### About this task:
Please copy every line from the records below that contains the string "panelAt".

****************

-- ==== Sys2Proof/Machine/Port.lean ====
section
/-!
DEFINITION. The service port's own requests (chapter 10): writes broken off and ill-formed, CONFIG_WRITE, PANEL and
the panel timeout, DEPART, CLEAR_ATTENTION.
-/

namespace Sys2Proof.Machine

/-! ## Writes (R183, R184, R189) -/

/-- Meaning of WRITE_BROKEN_OFF (R183): the write is discarded, no request is taken, the reply is unchanged. -/
def execWriteBrokenOff (t : Nat) (s : State) : Host.Outcome State Fault Refusal := .next (setClock t s)

/-- A write answered BAD_REQUEST, with no effect of any kind; a write of the address alone is no request, and a write
that spells a request is not this command (R183, R184). -/
def badWrite (t : Nat) (bytes : List Byte) (s : State) : State :=
  if bytes = [] then s else if (decodeRequest t bytes).isSome then s else replyStatus .badRequest s

/-- Meaning of BAD_REQUEST (R184). -/
def execBadRequest (t : Nat) (bytes : List Byte) (s : State) : Host.Outcome State Fault Refusal :=
  .next (badWrite t bytes (setClock t s))

/-- Bytes written into the image at an offset. -/
def writeImage (offset : Nat) (data : List Byte) (s : State) : State :=
  { s with svp := { s.svp with image := imageWrite s.svp.image offset data } }

/-- CONFIG_WRITE answered (R184, R189, R201). -/
def configAnswer (offset : Nat) (data : List Byte) (s : State) : State :=
  if data = [] ∨ 32 < data.length then replyStatus .badRequest s
  else if configuring s = false then replyStatus .notNow s
  else if Config.imageLength < offset + data.length then refuse .offset s
  else okAfter (writeImage offset data) s

/-- Meaning of CONFIG_WRITE (R189, R201): the offset is the page × 32. -/
def execConfigWrite (t : Nat) (page : BitVec 7) (data : List Byte) (s : State) : Host.Outcome State Fault Refusal :=
  .next (configAnswer (page.toNat * 32) data (setClock t s))

/-! ## The panel record (R194, R195) -/

/-- The panel fields a PANEL request carries (R194, 11_formats.md). -/
def panelOf (lever tiller : BitVec 16) (flags release remake : Byte) : Panel :=
  { lever := clampInt (-1000) 1000 lever.toInt
    tiller := clampInt (-350) 350 tiller.toInt
    takeCommand := flags.getLsbD 0
    localMode := flags.getLsbD 1
    releaseSet := stationSet release
    remakeSet := stationSet remake
    releaseOwn := flags.getLsbD 2
    remakeOwn := flags.getLsbD 3
    partedAck := flags.getLsbD 4 }

/-- The panel fields after a panel timeout (R194). -/
def panelTimedOut (p : Panel) : Panel :=
  { localMode := p.localMode, releaseSet := p.releaseSet, remakeSet := p.remakeSet }

/-- First part of a hand-on: lever and local mode to the SHU, tiller and local mode to the STC, lever and tiller to
the CVU for the effective order while self is followed.  `own` is false at a panel timeout, whose zeros do not enter
the effective order (R18, R195). -/
def handOnLever (old new : Panel) (own : Bool) (s : State) : State :=
  let s1 := if old.lever ≠ new.lever ∨ old.localMode ≠ new.localMode then shuNotice true s else s
  let s2 := if old.tiller ≠ new.tiller ∨ old.localMode ≠ new.localMode then stcNotice s1 else s1
  if own = true ∧ (old.lever ≠ new.lever ∨ old.tiller ≠ new.tiller) ∧ s2.cvu.followed = some s2.cfg.station then
    takeEffective new.lever new.tiller s2
  else s2

/-- Take-command to the CVU (R10, R14). -/
def handOnClaim (old new : Panel) (s : State) : State := if old.takeCommand = new.takeCommand then s else reselect s

/-- A change of either set to the CVU (R12). -/
def handOnSets (old new : Panel) (s : State) : State :=
  if old.releaseSet = new.releaseSet ∧ old.remakeSet = new.remakeSet then s else advanceOrder s

/-- Release-own passing either way, to the CPC (R98). -/
def handOnRelease (old new : Panel) (s : State) : State :=
  if old.releaseOwn = new.releaseOwn then s
  else if new.releaseOwn then releaseRequest .panel s else withdrawRelease .panel s

/-- Parted-acknowledge, then release-own, then remake-own, to the CPC (R92, R98, R104). -/
def handOnCouplings (old new : Panel) (s : State) : State :=
  let s1 := if !old.partedAck && new.partedAck then panelAcknowledge s else s
  let s2 := handOnRelease old new s1
  if !old.remakeOwn && new.remakeOwn then remakeOwn s2 else s2

/-- Each field that differs handed on, in the order of R194. -/
def handOnPanel (old new : Panel) (own : Bool) (s : State) : State :=
  handOnCouplings old new (handOnSets old new (handOnClaim old new (handOnLever old new own s)))

/-- A PANEL request taken (R194). -/
def takePanel (new : Panel) (s : State) : State :=
  handOnPanel s.svp.panel new true
    { s with
      svp :=
        { s.svp with panel := new, panelState := .current, panelAt := some (s.now + Config.panelTimeout) } }

/-- Meaning of PANEL (R194). -/
def execPanel (t : Nat) (lever tiller : BitVec 16) (flags release remake : Byte) (s : State) :
    Host.Outcome State Fault Refusal :=
  .next (inService (okAfter (takePanel (panelOf lever tiller flags release remake))) (setClock t s))

/-- The panel record times out (R195). -/
def timeOutPanel (s : State) : State :=
  handOnPanel s.svp.panel (panelTimedOut s.svp.panel) false
    (raiseFlag .panelLost
      { s with
        svp := { s.svp with panel := panelTimedOut s.svp.panel, panelState := .timedOut, panelAt := none } })

/-- Meaning of PANEL_TIMEOUT (R195): acts while the record is CURRENT, when its timeout has expired. -/
def execPanelTimeout (t : Nat) (s0 : State) : Host.Outcome State Fault Refusal :=
  let s := setClock t s0
  if s.svp.panelState = .current ∧ due s.now s.svp.panelAt = true then .next (timeOutPanel s) else .next s

/-! ## Departure and attention flags (R196, R197) -/

/-- The departing flag becomes yes (R25, R197). -/
def setDeparting (s : State) : State := shuNotice false { s with shu := { s.shu with departing := true } }

/-- Meaning of DEPART (R197). -/
def execDepart (t : Nat) (s : State) : Host.Outcome State Fault Refusal :=
  .next (inService (okAfter setDeparting) (setClock t s))

/-- The flags still set, as a two-byte mask. -/
def flagBytes (s : State) : List Byte := be 2 s.svp.flags.toNat

/-- CLEAR_ATTENTION answered: OK in every mode, with the flags still set (R196). -/
def clearAnswer (mask : BitVec 16) (s : State) : State := replyOk (flagBytes (clearFlags mask s)) (clearFlags mask s)

/-- Meaning of CLEAR_ATTENTION (R196). -/
def execClearAttention (t : Nat) (mask : BitVec 16) (s : State) : Host.Outcome State Fault Refusal :=
  .next (clearAnswer mask (setClock t s))

end Sys2Proof.Machine
end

****************

### Expected answer:
        { s.svp with panel := new, panelState := .current, panelAt := some (s.now + Config.panelTimeout) } }
        svp := { s.svp with panel := panelTimedOut s.svp.panel, panelState := .timedOut, panelAt := none } })
  if s.svp.panelState = .current ∧ due s.now s.svp.panelAt = true then .next (timeOutPanel s) else .next s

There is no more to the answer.